The optional <externalReferences> element is used to associate terms to external lexical or semantic resources, such as elements of a Knowledge base: semantic lexicon (like WordNet) or an ontology. It consists of several elements, one per association. The <externalRef> elements may be nested, meaning that each externalRef refines the relation expressed by the parent element.

elements have the following attributes:

  • resource (required): indicates the identifier of the resource referred to with the following format: "resource_language_version" i.e. wn_en_15, wn_it_30, wn_de_18
  • reference (required): code of the referred element. For example, If the element is a synset of some version of WordNet, it follows the pattern: [0-9]+-[nvars] i.e. 2345-n, 662345-v, … which is a string composed by two fields separated by a dash. The two fields are the following:
  • Synset identifier composed by digits.
  • POS character:
    • n noun
    • v verb
    • a adjective
    • r adverb Examples of valid patterns are: "12345678-n", "017403-v", etc.
  • reftype (optional): indicates the kind of relation the externalRef is expressing. reftype attribute is dependent on the kind on the external reference. For Wordnet it may have values like ’sc_DomainOf’, ’sc_SubclassOf’, etc. An empty reftype would indicate a direct relationship.
  • status (optional): indicates the status of the relationship.
  • source (optional): the name of the process which created the external reference.
  • confidence (optional): a floating number between 0 and 1. Indicates the confidence weight of the association.

Compound Terms

Back to index

Compound terms can be represented in KAF by including <component> elements within <term> elements. For example, the Dutch term landbouwbeleid (English: agriculture policy) would look like this:

<term tid="t7" head="t7.1" lemma="landbouwbeleid" pos="N" type="open">
  <span><target id="w7"/></span>
  <component id="t7.1" lemma="landbouw" pos="N">
    <externalReferences>...</externalReferences>
  </component>
  <component id="t7.2" lemma="beleid" pos="N">
    <externalReferences>...</externalReferences>
  </component>
  <externalReferences>...</externalReferences>
</term>

The <component> elements have the following attributes:

  • id: unique identifier
  • lemma: lemma of the term
  • pos: part of speech
  • case: declension case (apparently optional)

Components of compound terms should all have the term identifier of the whole word before the full stop, and an integer after it, increasing in linear order.

Multiword Terms

Back to index

Multiword terms can be represented in KAF by including more than one <target> element within <term> elements.

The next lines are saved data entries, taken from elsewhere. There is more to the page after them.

-- ==== Sys2Proof/Machine/MgmtSend.lean ====
section
/-! DEFINITION. The sender of management requests (R218, R220) and the raw ring (R223). -/

namespace Sys2Proof.Machine

/-- The payload of the request image: 62 bytes of the 64 at ZL_MTX_ADDR, with SRC and EPOCH filled in (R218, R220). -/
def State.requestImage (s : State) : List Byte :=
  let m := s.mem.readBytes (64 * s.get F.ZL_MTX_ADDR_ADDR) 62
  let hi := (m.getD 6 0).toNat % 4 + 4 * s.get F.ZL_MGMT_EPOCH_EPOCH
  m.take 2 ++ [BitVec.ofNat 8 (s.get F.ZL_ADDR_X), BitVec.ofNat 8 (s.get F.ZL_ADDR_Y)] ++ (m.drop 4).take 2 ++
    [BitVec.ofNat 8 hi] ++ m.drop 7

/-- A management packet toward the tile that its first bytes name; `here` takes one for this tile (R212, R218). -/
def State.routeMgmt (s : State) (here : State → List Byte → State) (up : Bool) (bs : List Byte) : State :=
  match s.hop (bs.getD 0 0).toNat (bs.getD 1 0).toNat ((bs.getD 4 0).getLsbD 0) with
  | .here => here s bs
  | .nowhere => s.routeDrop State.raise
  | .port p => s.enqueue State.raise p false ⟨3, up, bs⟩

/-- ZL_MTX_CTL.SEND: the request goes out, and SEND reads 0 again (R220). -/
def State.sendRequest (here : State → List Byte → State) (s : State) : State :=
  (s.put F.ZL_MTX_CTL_SEND 0).routeMgmt here false s.requestImage

/-- A packet for this tile waits with the packets received on port 0 (DEDUCED, log 25). -/
def State.holdHere (s : State) (bs : List Byte) : State := s.onPort 0 fun l => { l with rxPkts := l.rxPkts ++ [⟨3, false, bs⟩] }

/-! ## The raw ring (R223) -/

/-- Port `p` is in raw mode: RAW is set, the partner resolves it, and the ring has a size. -/
def State.rawPort (s : State) (p : Fin 4) : Bool :=
  s.bit (F.ZL_CFG_RAW p) && s.link.port[p].raw && s.bit F.ZL_RAW_SIZE_SIZE_4K

/-- The ring's size, and what it holds, in 64-byte units. -/
def State.rawUnits (s : State) : Nat := 64 * s.get F.ZL_RAW_SIZE_SIZE_4K
def State.rawUsed (s : State) : Nat :=
  (s.get F.ZL_RAW_WPTR_WR_64B + s.rawUnits - s.get F.ZL_RAW_RPTR_RD_64B % s.rawUnits) % s.rawUnits

/-- The data of a raw packet at the write offset, round the ring's end, as requests of the raw ring; full where no unit would stay free
(DEDUCED, log 25). -/
def State.rawArrives (s : State) (data : List Byte) : State :=
  let n := (data.length + 63) / 64
  let wr := s.get F.ZL_RAW_WPTR_WR_64B
  if s.rawUnits ≤ s.rawUsed + n then s.raise (srcLink 0 41)
  else
    let base := 4096 * s.get F.ZL_RAW_BASE_BASE
    let first := 64 * (s.rawUnits - wr)
    let t := s.requestWrite .rawRing (base + 64 * wr) (data.take first)
    let t := t.when (decide (first < data.length)) (·.requestWrite .rawRing base (data.drop first))
    t.put F.ZL_RAW_WPTR_WR_64B ((wr + n) % s.rawUnits)

def execRawPacketRx (p : Fin 4) (data : List Byte) (s : State) : Host.Outcome State Fault Refusal :=
  s.ifUp fun s => s.when (s.rawPort p && s.portUp p) (·.rawArrives data)

/-- A write of ZL_RAW_RPTR: one credit for each 4 KiB that the read offset passes, to the first port in raw mode (R223; which
port where there are several is a DESIGN CHOICE, log 25). -/
def State.writeRawRptr (s : State) (value : Word) : State :=
  let old := s.get F.ZL_RAW_RPTR_RD_64B
  let new := F.ZL_RAW_RPTR_RD_64B.of value
  let freed := if s.rawUnits = 0 then 0 else (new + s.rawUnits - old % s.rawUnits) % s.rawUnits
  let credits := (old % 64 + freed) / 64
  let t := s.put F.ZL_RAW_RPTR_RD_64B new
  match (List.finRange 4).find? t.rawPort with
  | some p => t.onPort p fun l => { l with credits := l.credits + credits }
  | none => t

def execRawRptrWrite (value : Word) (s : State) : Host.Outcome State Fault Refusal := s.ifUp (·.writeRawRptr value)

end Sys2Proof.Machine
end

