/-- The state as a search or fetch reads it: free values in the words whose errors cannot be corrected (DESIGN CHOICE, log 9). -/
def State.spoil (s : State) (hits : List EccHit) : State :=
  (hits.filter fun h => !h.fixed).foldl (fun (u : State) h => u.lose (h.addr / 8 * 8) (h.addr / 8 * 8 + 8)) s

/-- The state after those reads: the errors reported, the free values used up. -/
def State.spoiled (s : State) (hits : List EccHit) : State := { s.eccReports hits with free := (s.spoil hits).free }

def execDsearch (n : Fin 48) (o : Opnd) (ecc : List EccHit) (s : State) : Host.Outcome State Fault Refusal :=
  s.ifUp fun s => s.issue n (.op 0x31 0 o) (o.legal .vector .vector .vector true) fun p s => s.inBundle n fun _ a =>
    let ex := p.lanes o.pred
    let hits := halfHits a.half ecc
    let t (k : Fin 16) := (s.spoil hits).selTaps a (p.vreg o.dst)[k] (p.vreg o.srcA)[k] (p.vreg o.srcB)[k]
    .ok ((s.spoiled hits).onPress n fun q =>
      (q.setV o.dst (byLane ex (p.vreg o.dst) fun k => dsearchWord (p.vreg o.dst)[k] (t k))).setOut ex fun k => tapsOut (t k))

def execFetchk (n : Fin 48) (o : Opnd) (ecc : List EccHit) (s : State) : Host.Outcome State Fault Refusal :=
  s.ifUp fun s => s.issue n (.op 0x32 0 o) (o.legal .pair .vector .vector true) fun p s => s.inBundle n fun _ a =>
    let ex := p.lanes o.pred
    let hits := halfHits a.half ecc
    let t (k : Fin 16) := (s.spoil hits).selTaps a (p.vreg o.dst)[k] (p.vreg o.srcA)[k] (p.vreg o.srcB)[k]
    .ok ((s.spoiled hits).onPress n fun q =>
      (q.setPair o.dst ex (fun k => (fetchPair (t k)).lo) fun k => (fetchPair (t k)).hi).setOut ex fun k => tapsOut (t k))

/-! ## Colour (R87–R90) -/

/-- The pair of lane `k`. -/
def Press.pair (p : Press) (f : BitVec 5) (k : Fin 16) : Rgba := Rgba.ofPair (p.vreg f)[k] (p.vreg (pairHigh f))[k]

/-- An effect that writes a pair lane by lane. -/
def onPair (n : Fin 48) (o : Opnd) (f : Press → Fin 16 → Rgba) : Press → State → Effect :=
  onRegs n fun p => p.setPair o.dst (p.lanes o.pred) (fun k => (f p k).lo) fun k => (f p k).hi

/-- WBLEND of 1 to 4 pairs, none past v31 (R88). -/
def execWblend (n : Fin 48) (o : Opnd) (s : State) : Host.Outcome State Fault Refusal :=
  s.ifUp fun s => s.issue n (.low 0x33 o) (o.legal .pair .pair .vector true &&
      decide (1 ≤ o.low.toNat ∧ o.low.toNat ≤ 4 ∧ o.srcA.toNat + 2 * o.low.toNat ≤ 32))
    (onPair n o fun p k => blendPairs ((List.range o.low.toNat).map fun i =>
      ((p.vreg o.srcB)[k].toNat / 256 ^ i % 256, p.pair (o.srcA + BitVec.ofNat 5 (2 * i)) k)))

def execComp (n : Fin 48) (o : Opnd) (s : State) : Host.Outcome State Fault Refusal :=
  s.ifUp fun s => s.issue n (.low 0x34 o) (o.legal .pair .pair .pair true && decide (o.low.toNat < 2))
    (onPair n o fun p k => compPair (o.low.getLsbD 0) (p.pair o.srcA k) (p.pair o.srcB k))

/-- An entry of a transfer curve bank (R99). -/
def State.lutEntry (s : State) (bank : Bool) (i : Nat) : Nat := assocGet 0 i (s.lut[bank.toNat]'(by cases bank <;> decide))

/-- The bank in use: the bundle's latched one, the active one in a job (R89, R99). -/
def State.lutBank (s : State) (n : Fin 48) : Bool :=
  match (s.bundleOf n).bind fun b => s.latchOf b.frame with
  | some a => a.lutBank
  | none => s.bit F.PRESS_LUT_CTL_ACTIVE

/-- One colour through gain and curve (R89). -/
def State.curve (s : State) (bank : Bool) (colour : Nat) (cov : Bool) (a gain c : Nat) : Nat :=
  let c := if cov then mulU c a else c
  let c := (c * (64 - gain) + 32) / 64
  let i := c / 16
  let f := c % 16
  let t (j : Nat) := s.lutEntry bank (4096 * colour + j)
  (t i * (16 - f) + t (min (i + 1) 4095) * f + 8) / 16

def execLut (n : Fin 48) (o : Opnd) (s : State) : Host.Outcome State Fault Refusal :=
  s.ifUp fun s => s.issue n (.low 0x35 o) (o.legal .pair .pair .vector true && decide (o.low.toNat < 2))
    (onPair n o fun p k =>
      let c := p.pair o.srcA k
      let g := (p.vreg o.srcB)[k].toNat
      let one (colour v : Nat) := s.curve (s.lutBank n) colour (o.low.getLsbD 0) c.a (g / 32 ^ colour % 32) v % 4096
      ⟨one 0 c.r, one 1 c.g, one 2 c.b, 0⟩)

/-- EMIT of one lane: values above 4,095 held there, zeros for a dead emitter (R53, R90). -/
def State.emitLane (s : State) (b : Bundle) (k : Fin 16) (c : Rgba) : State :=
  let dead := entryU (s.calEntry s.gridW (b.laneX k) b.y (k % 8)) 63 1 = 1
  let v (x : Nat) := if dead then 0 else min 4095 x
  s.setSlotEntry b.run (s.entryNo (b.laneX k) b.y (k % 8)) (v c.r) (v c.g) (v c.b)

def execEmit (n : Fin 48) (o : Opnd) (s : State) : Host.Outcome State Fault Refusal :=
  s.ifUp fun s => s.issue n (.op 0x36 0 o) (o.legal .nothing .pair .nothing true) fun p s => s.inBundle n fun b _ =>
    let ex := p.lanes o.pred
    let t := if b.discard then s else (laneList ex).foldl (fun (t : State) (k : Fin 16) => t.emitLane b k (p.pair o.srcA k)) s
    .ok ((t.countOps 80 (laneList ex).length).onPress n fun q => { q with does := .bundle { b with written := b.written ||| ex } })

end Sys2Proof.Machine
end

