-- ==== Sys2Proof/Machine/Dispatch.lean ====
section
/-! DEFINITION. The one match over the commands: each constructor's meaning. -/

namespace Sys2Proof.Machine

As the compound terms, multiwords have <component> elements.

For example, two terms "Prime" and "Minister", before the analysis, are showed below:

<term tid="t5" lemma="Prime" pos="N" type="open">
  <span>
    <target id="w5"/>
  </span>
  <externalReferences>...</externalReferences>
</term>
<term tid="t6" lemma="Minister" pos="N" type="open">
  <span>
    <target id="w6"/>
  </span>
  <externalReferences>...</externalReferences>
</term>

After the multiword analysis, they become:

<term tid="t5" lemma="Prime_Minister" pos="N" head="t5.2" type="open">
  <span>
    <target id="w5"/>
    <target id="w6"/>
  </span>
  <component id="t5.1" lemma ="Prime">
    <externalReferences>...</externalReferences>
  </component>
  <component id="t5.2" lemma ="Minister"/>
    <externalReferences>...</externalReferences>
  </component>
  <externalReferences>...</externalReferences>
</term>

All the layers referring to t4 and t5 will be updated.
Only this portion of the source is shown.